▶ _Available data_:
* * * *

-- ==== Sys2Proof/Machine/Num.lean ====
section
/-!
DEFINITION. Number formats, exact values and the single rounding (02_number_formats_and_exact_accumulation.md).
An exact value is `m * 2^e` with `m` an integer: no product, sum or conversion loses a bit before `roundOut`.
-/

namespace Sys2Proof.Machine

/-- The format codes of R39. -/
inductive Fmt where
  | e4m3 | e5m2 | mxE4m3 | mxE5m2 | mxE2m3 | mxE3m2 | mxE2m1 | int8 | fp16 | bf16 | g16 | fp32 | la128
deriving DecidableEq, Repr

/-- The format a 4-bit code names; the codes 0xD to 0xF are reserved (R39). -/
def fmtOfCode (c : Nat) : Option Fmt :=
  match c with
  | 0 => some .e4m3 | 1 => some .e5m2 | 2 => some .mxE4m3 | 3 => some .mxE5m2
  | 4 => some .mxE2m3 | 5 => some .mxE3m2 | 6 => some .mxE2m1 | 7 => some .int8
  | 8 => some .fp16 | 9 => some .bf16 | 10 => some .g16 | 11 => some .fp32 | 12 => some .la128
  | _ => none

/-- Whether a format is an MX block format (R39). -/
def fmtIsMx : Fmt → Bool
  | .mxE4m3 | .mxE5m2 | .mxE2m3 | .mxE3m2 | .mxE2m1 => true
  | _ => false

/-- Element bits of a format (R39). -/
def fmtBits : Fmt → Nat
  | .e4m3 | .e5m2 | .mxE4m3 | .mxE5m2 | .int8 => 8
  | .mxE2m3 | .mxE3m2 => 6
  | .mxE2m1 => 4
  | .fp16 | .bf16 | .g16 => 16
  | .fp32 => 32
  | .la128 => 128

/-- Exponent bits of a floating-point layout (R40). -/
def fmtEbits : Fmt → Nat
  | .e4m3 | .mxE4m3 => 4
  | .e5m2 | .mxE5m2 | .fp16 => 5
  | .mxE2m3 | .mxE2m1 => 2
  | .mxE3m2 => 3
  | .bf16 | .fp32 => 8
  | .g16 => 6
  | _ => 0

/-- Fraction bits of a floating-point layout (R40). -/
def fmtMbits : Fmt → Nat
  | .e4m3 | .mxE4m3 | .mxE2m3 => 3
  | .e5m2 | .mxE5m2 | .mxE3m2 => 2
  | .mxE2m1 => 1
  | .fp16 => 10
  | .bf16 => 7
  | .g16 => 9
  | .fp32 => 23
  | _ => 0

/-- Exponent bias (R40). -/
def fmtBias : Fmt → Int
  | .e4m3 | .mxE4m3 => 7
  | .e5m2 | .mxE5m2 | .fp16 => 15
  | .mxE2m3 | .mxE2m1 => 1
  | .mxE3m2 => 3
  | .bf16 | .fp32 => 127
  | .g16 => 31
  | _ => 0

/-- The largest finite magnitude of a sign as `n * 2^q` (R40). -/
def fmtMaxFin (f : Fmt) (neg : Bool) : Nat × Int :=
  match f with
  | .e4m3 | .mxE4m3 => (14, 5)
  | .e5m2 | .mxE5m2 => (7, 13)
  | .mxE2m3 => (15, -1)
  | .mxE3m2 => (7, 2)
  | .mxE2m1 => (3, 1)
  | .fp16 => (2047, 5)
  | .bf16 => (255, 120)
  | .g16 => (if neg then 1022 else 1023, 23)
  | .fp32 => (16777215, 104)
  | _ => (0, 0)

/-- The encoding of the largest finite magnitude of a sign (R40, R64). -/
def fmtMaxBits (f : Fmt) (neg : Bool) : Nat :=
  match f with
  | .e4m3 | .mxE4m3 => if neg then 0xFE else 0x7E
  | .e5m2 | .mxE5m2 => if neg then 0xFB else 0x7B
  | .mxE2m3 | .mxE3m2 => if neg then 0x3F else 0x1F
  | .mxE2m1 => if neg then 0xF else 0x7
  | .fp16 => if neg then 0xFBFF else 0x7BFF
  | .bf16 => if neg then 0xFF7F else 0x7F7F
  | .g16 => if neg then 0xFFFE else 0x7FFF
  | .fp32 => if neg then 0xFF7FFFFF else 0x7F7FFFFF
  | .int8 => if neg then 0x80 else 0x7F
  | .la128 => 0

/-- The encoding of an infinity where the format has one (R40). -/
def fmtInfBits (f : Fmt) (neg : Bool) : Option Nat :=
  match f with
  | .e5m2 | .mxE5m2 => some (if neg then 0xFC else 0x7C)
  | .fp16 => some (if neg then 0xFC00 else 0x7C00)
  | .bf16 => some (if neg then 0xFF80 else 0x7F80)
  | .fp32 => some (if neg then 0xFF800000 else 0x7F800000)
  | _ => none

/-- What an element stands for. A `fin` value is `m * 2^e` with `m` not zero. -/
inductive Val where
  | nan
  | inf (neg : Bool)
  | zero (neg : Bool)
  | fin (m : Int) (e : Int)
deriving DecidableEq, Repr

/-- The NaN marker of an LA128 cell in memory (R53). -/
def laMarker : Nat := 2 ^ 127

/-- The value of an element's bits (R40, R41, R43, R53); MX elements without their block scale. -/
def decodeElem (f : Fmt) (b : Nat) : Val :=
  match f with
  | .int8 =>
    let i := signedOf 8 b
    if i = 0 then .zero false else .fin i 0
  | .la128 =>
    if b % 2 ^ 128 = laMarker then .nan
    else
      let i := signedOf 128 b
      if i = 0 then .zero false else .fin i (-64)
  | _ =>
    let mb := fmtMbits f
    let eb := fmtEbits f
    let frac := b % 2 ^ mb
    let ex := b / 2 ^ mb % 2 ^ eb
    let neg := bitOf b (mb + eb)
    let sgn : Int := if neg then -1 else 1
    let special : Option Val :=
      match f with
      | .e4m3 | .mxE4m3 => if ex = 15 ∧ frac = 7 then some .nan else none
      | .g16 => if b % 2 ^ 16 = 0xFFFF then some .nan else none
      | .e5m2 | .mxE5m2 | .fp16 | .bf16 | .fp32 =>
        if ex = 2 ^ eb - 1 then (if frac = 0 then some (.inf neg) else some .nan) else none
      | _ => none
    match special with
    | some v => v
    | none =>
      if ex = 0 then
        if frac = 0 then .zero neg else .fin (sgn * frac) (1 - fmtBias f - mb)
      else .fin (sgn * (frac + 2 ^ mb : Nat)) ((ex : Int) - fmtBias f - mb)

/-- `m * 2^d` rounded to an integer (`round_shift` of R63); `rz` is round toward zero. -/
def roundShift (m : Nat) (d : Int) (rz : Bool) : Nat :=
  if 0 ≤ d then m * 2 ^ d.toNat
  else
    let k := (-d).toNat
    let r := m / 2 ^ k
    let rem := m % 2 ^ k
    let half := 2 ^ (k - 1)
    if rz = false ∧ (half < rem ∨ (rem = half ∧ r % 2 = 1)) then r + 1 else r

/-- Whether `a * 2^p` is above `b * 2^q`. -/
def dyGt (a : Nat) (p : Int) (b : Nat) (q : Int) : Bool :=
  if q ≤ p then b < a * 2 ^ (p - q).toNat else b * 2 ^ (q - p).toNat < a

/-- The flags and the sum of a cell as `roundOut` takes it (R51, R63): the value is `v * 2^w`. -/
structure RoundIn where
  v : Int
  nan : Bool := false
  pinf : Bool := false
  ninf : Bool := false
  ovf : Bool := false
deriving DecidableEq, Repr

/-- The NaN of a format: all-ones, or 0x80 for INT8 (R43); `none` stands for an MX block scale of 0xFF or the
LA128 marker. -/
def fmtNan (f : Fmt) : Option Nat :=
  match f with
  | .int8 => some 0x80
  | .la128 | .mxE2m3 | .mxE3m2 | .mxE2m1 => none
  | _ => some (2 ^ fmtBits f - 1)

/-- An infinite result (R64): the infinity, or the format's NaN where it has none. -/
def infResult (f : Fmt) (neg : Bool) : Option Nat :=
  match fmtInfBits f neg with
  | some b => some b
  | none => fmtNan f

/-- A finite overflow (R64). -/
def overflowResult (f : Fmt) (neg sat : Bool) : Option Nat :=
  match f with
  | .g16 | .mxE2m3 | .mxE3m2 | .mxE2m1 | .int8 => some (fmtMaxBits f neg)
  | _ => if sat then some (fmtMaxBits f neg) else infResult f neg

/-- The sign bit of a format set or clear over a magnitude. -/
def withSign (f : Fmt) (neg : Bool) (mag : Nat) : Nat :=
  if neg then mag + 2 ^ (fmtMbits f + fmtEbits f) else mag

/-- `encode_int8` of R63: saturates to -128 or 127. -/
def encodeInt8 (neg : Bool) (n : Nat) : Nat :=
  if neg then (256 - min n 128) % 256 else min n 127

/-- A finite value `(-1)^neg * m * 2^e` with `m` not zero, rounded into a format (R63, R64). -/
def roundFin (neg : Bool) (m : Nat) (e : Int) (f : Fmt) (rz sat : Bool) : Option Nat :=
  match f with
  | .int8 => some (encodeInt8 neg (roundShift m e rz))
  | _ =>
    let mb := fmtMbits f
    let t : Int := (Nat.log2 m : Int) + e
    let q0 : Int := max t (1 - fmtBias f) - mb
    let n0 := roundShift m (e - q0) rz
    let n := if n0 = 2 ^ (mb + 1) then 2 ^ mb else n0
    let q := if n0 = 2 ^ (mb + 1) then q0 + 1 else q0
    let mx := fmtMaxFin f neg
    if dyGt n q mx.1 mx.2 then overflowResult f neg sat
    else if n < 2 ^ mb then some (withSign f neg n)
    else some (withSign f neg ((q + mb + fmtBias f).toNat * 2 ^ mb + (n - 2 ^ mb)))

/-- `round_out` of R63 for every output format but LA128. `bound` is the range of R60 in units of `2^w`
(`none` for a conversion, which has no range). -/
def roundOut (c : RoundIn) (w : Int) (s : Int) (f : Fmt) (rz sat : Bool) (bound : Option Nat) : Option Nat :=
  if c.nan || c.ovf || (c.pinf && c.ninf) then fmtNan f
  else if c.pinf then infResult f false
  else if c.ninf then infResult f true
  else if (match bound with | some b => decide (b ≤ c.v.natAbs) | none => false) then fmtNan f
  else if c.v = 0 then some 0
  else roundFin (decide (c.v < 0)) c.v.natAbs (w + s) f rz sat

/-- A zero of a format with its sign (R44): INT8 has one zero. -/
def encodeZero (f : Fmt) (neg : Bool) : Nat :=
  match f with
  | .int8 | .la128 => 0
  | _ => withSign f neg 0

/-- A conversion of a value scaled by `2^s` (R68): a zero keeps its sign, everything else is `roundOut`. -/
def convertVal (v : Val) (s : Int) (f : Fmt) (rz sat : Bool) : Option Nat :=
  match v with
  | .nan => fmtNan f
  | .inf neg => infResult f neg
  | .zero neg => some (encodeZero f neg)
  | .fin m e => roundFin (decide (m < 0)) m.natAbs (e + s) f rz sat

/-- A finite value as an integer in units of `2^w`, cut toward zero (R58). -/
def truncAt (m : Int) (e w : Int) : Int :=
  if w ≤ e then m * (2 ^ (e - w).toNat : Nat) else Int.tdiv m ((2 ^ (w - e).toNat : Nat) : Int)

/-- The exact product of two values; infinity times zero is NaN (R66). -/
def mulVal (a b : Val) : Val :=
  match a, b with
  | .nan, _ => .nan
  | _, .nan => .nan
  | .inf x, .inf y => .inf (xor x y)
  | .inf _, .zero _ => .nan
  | .zero _, .inf _ => .nan
  | .inf x, .fin m _ => .inf (xor x (decide (m < 0)))
  | .fin m _, .inf y => .inf (xor (decide (m < 0)) y)
  | .zero x, .zero y => .zero (xor x y)
  | .zero x, .fin m _ => .zero (xor x (decide (m < 0)))
  | .fin m _, .zero y => .zero (xor (decide (m < 0)) y)
  | .fin m e, .fin n g => .fin (m * n) (e + g)

/-- A value times `2^s`. -/
def scaleVal (v : Val) (s : Int) : Val :=
  match v with
  | .fin m e => .fin m (e + s)
  | v => v

/-- The value with its sign reversed. -/
def negVal (v : Val) : Val :=
  match v with
  | .nan => .nan
  | .inf n => .inf (!n)
  | .zero n => .zero (!n)
  | .fin m e => .fin (-m) e

/-- The exact sum of two values. Opposite infinities give NaN; an exact result of zero is +0, and a sum of two
zeros is +0 (R44). -/
def addVal (a b : Val) : Val :=
  match a, b with
  | .nan, _ => .nan
  | _, .nan => .nan
  | .inf x, .inf y => if x = y then .inf x else .nan
  | .inf x, _ => .inf x
  | _, .inf y => .inf y
  | .zero _, .zero _ => .zero false
  | .zero _, v => v
  | v, .zero _ => v
  | .fin m e, .fin n g =>
    let q := min e g
    let r := m * (2 ^ (e - q).toNat : Nat) + n * (2 ^ (g - q).toNat : Nat)
    if r = 0 then .zero false else .fin r q

/-- Whether a value is not finite. -/
def valNonFinite (v : Val) : Bool :=
  match v with
  | .nan => true
  | .inf _ => true
  | _ => false

/-- The order of two finite values or infinities: `some true` if `a < b`; `none` if either is NaN. The zeros are equal. -/
def valLt (a b : Val) : Option Bool :=
  let key : Val → Option (Int × Int × Int) := fun v =>
    match v with
    | .nan => none
    | .inf neg => some (if neg then -1 else 1, 0, 0)
    | .zero _ => some (0, 0, 0)
    | .fin m e => some (0, m, e)
  match key a, key b with
  | some (i, m, e), some (j, n, g) =>
    if i ≠ j then some (decide (i < j))
    else
      let q := min e g
      some (decide (m * (2 ^ (e - q).toNat : Nat) < n * (2 ^ (g - q).toNat : Nat)))
  | _, _ => none

/-- Whether two values are equal numbers; NaN equals nothing. -/
def valEq (a b : Val) : Bool :=
  match valLt a b, valLt b a with
  | some false, some false => true
  | _, _ => false

/-- The magnitude of a value. -/
def absVal (v : Val) : Val :=
  match v with
  | .nan => .nan
  | .inf _ => .inf false
  | .zero _ => .zero false
  | .fin m e => .fin (m.natAbs : Int) e

/-- An E8M0 block scale as an exponent; 0xFF is NaN (R45). -/
def e8m0 (b : Nat) : Option Int := if b % 256 = 255 then none else some ((b % 256 : Nat) - 127)

/-- An MX element with its block scale (R46, R47). -/
def mxVal (f : Fmt) (b scale : Nat) : Val :=
  match e8m0 scale with
  | none => .nan
  | some s => scaleVal (decodeElem f b) s

/-- Bytes of one MX block of 32 elements (R46). -/
def mxBlockBytes (f : Fmt) : Nat := fmtBits f * 4

/-- Element `i` of a packed string of elements (R46: the 6-bit and 4-bit packings are little-endian bit strings). -/
def packedElem (f : Fmt) (b : Bytes) (i : Nat) : Nat :=
  let w := fmtBits f
  let lo := i * w
  leAt b (lo / 8) ((lo % 8 + w + 7) / 8) / 2 ^ (lo % 8) % 2 ^ w

/-- Elements packed into bytes, the first at the low bits (R46). -/
def packElems (f : Fmt) (es : List Nat) : Bytes :=
  let w := fmtBits f
  leBytes ((es.length * w + 7) / 8)
    ((es.zipIdx).foldl (fun a p => a + p.1 % 2 ^ w * 2 ^ (p.2 * w)) 0)

/-- The class of a pair of operand formats (R55). -/
def pairExact (a b : Fmt) : Bool :=
  let ex : Fmt → Bool := fun f => match f with
    | .e4m3 | .e5m2 | .int8 | .fp16 => true
    | _ => false
  ex a && ex b

/-- An accumulator cell's contents with guard and flags (R51). -/
structure AccCell where
  /-- `GUARD` and `VALUE`: the sum in 152 bits. -/
  sum : BitVec 152 := 0
  nan : Bool := false
  pinf : Bool := false
  ninf : Bool := false
  ovf : Bool := false
deriving DecidableEq, Repr

/-- The sum of a cell as an integer. -/
def cellInt (c : AccCell) : Int := c.sum.toInt

/-- Whether a cell overflows at rounding (R60): the exact class is judged at 2^63, the windowed class at 2^127 units. -/
def cellOut (c : AccCell) : Bool := c.ovf || decide ((2 ^ 127 : Nat) ≤ (cellInt c).natAbs)

/-- One product added to a cell (R57, R58, R66): `w` is the weight of the cell's lowest bit. -/
def cellAddVal (c : AccCell) (w : Int) (p : Val) : AccCell :=
  match p with
  | .nan => { c with nan := true }
  | .inf false => { c with pinf := true }
  | .inf true => { c with ninf := true }
  | .zero _ => c
  | .fin m e =>
    let t := truncAt m e w
    if 2 ^ 127 ≤ t.natAbs then { c with ovf := true }
    else { c with sum := c.sum + BitVec.ofInt 152 t }

/-- A cell loaded from the 16 bytes of an LA128 cell in memory (R53). -/
def cellOfMem (b : Nat) : AccCell :=
  if b % 2 ^ 128 = laMarker then { nan := true } else { sum := BitVec.ofInt 152 (signedOf 128 b) }

/-- A cell as the 16 bytes written to memory (R53). -/
def cellToMem (c : AccCell) : Nat :=
  if c.nan || c.pinf || c.ninf || c.ovf || decide (2 ^ 127 ≤ (cellInt c).natAbs) then laMarker
  else unsignedOf 128 (cellInt c)

/-- A cell rounded into a format with scale `s` (R60, R61, R63). -/
def cellRound (c : AccCell) (w s : Int) (f : Fmt) (rz sat : Bool) : Option Nat :=
  match f with
  | .la128 => some (cellToMem c)
  | _ => roundOut { v := cellInt c, nan := c.nan, pinf := c.pinf, ninf := c.ninf, ovf := c.ovf } w s f rz sat
      (some (2 ^ 127))

/-- A memory-side exact-float add of one value to a cell in memory, scaled by `2^k` (R54, 09 R268): an addend that is not
finite or that does not convert exactly stores the NaN marker, as does a sum that leaves the range. -/
def laAdd (cell : Nat) (v : Val) (k : Int) : Nat :=
  if cell % 2 ^ 128 = laMarker then laMarker
  else
    match v with
    | .nan => laMarker
    | .inf _ => laMarker
    | .zero _ => cell % 2 ^ 128
    | .fin m e =>
      let t := truncAt m (e + k) (-64)
      let exact := decide (-64 ≤ e + k) || decide (m % ((2 ^ (-64 - (e + k)).toNat : Nat) : Int) = 0)
      let r := signedOf 128 cell + t
      if exact = false ∨ 2 ^ 127 ≤ t.natAbs ∨ 2 ^ 127 ≤ r.natAbs then laMarker else unsignedOf 128 r

/-- The floor of the square root of `n`, bit by bit from bit `k` down. -/
def isqrtFrom (n : Nat) : Nat → Nat → Nat
  | 0, r => r
  | k + 1, r =>
    let c := r + 2 ^ k
    if c * c ≤ n then isqrtFrom n k c else isqrtFrom n k r

/-- The floor of the square root. -/
def isqrt (n : Nat) : Nat := isqrtFrom n (Nat.log2 n / 2 + 1) 0

end Sys2Proof.Machine
end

* * * *

▶ _Brief_: Look through the entries above and quote exactly the lines from the line with "def decodeElem (f" to the line with "0xFFFF then some .nan else none", counting both of those lines.

▶ _Answer to this exercise_:
def decodeElem (f : Fmt) (b : Nat) : Val :=
  match f with
  | .int8 =>
    let i := signedOf 8 b
    if i = 0 then .zero false else .fin i 0
  | .la128 =>
    if b % 2 ^ 128 = laMarker then .nan
    else
      let i := signedOf 128 b
      if i = 0 then .zero false else .fin i (-64)
  | _ =>
    let mb := fmtMbits f
    let eb := fmtEbits f
    let frac := b % 2 ^ mb
    let ex := b / 2 ^ mb % 2 ^ eb
    let neg := bitOf b (mb + eb)
    let sgn : Int := if neg then -1 else 1
    let special : Option Val :=
      match f with
      | .e4m3 | .mxE4m3 => if ex = 15 ∧ frac = 7 then some .nan else none
      | .g16 => if b % 2 ^ 16 = 0xFFFF then some .nan else none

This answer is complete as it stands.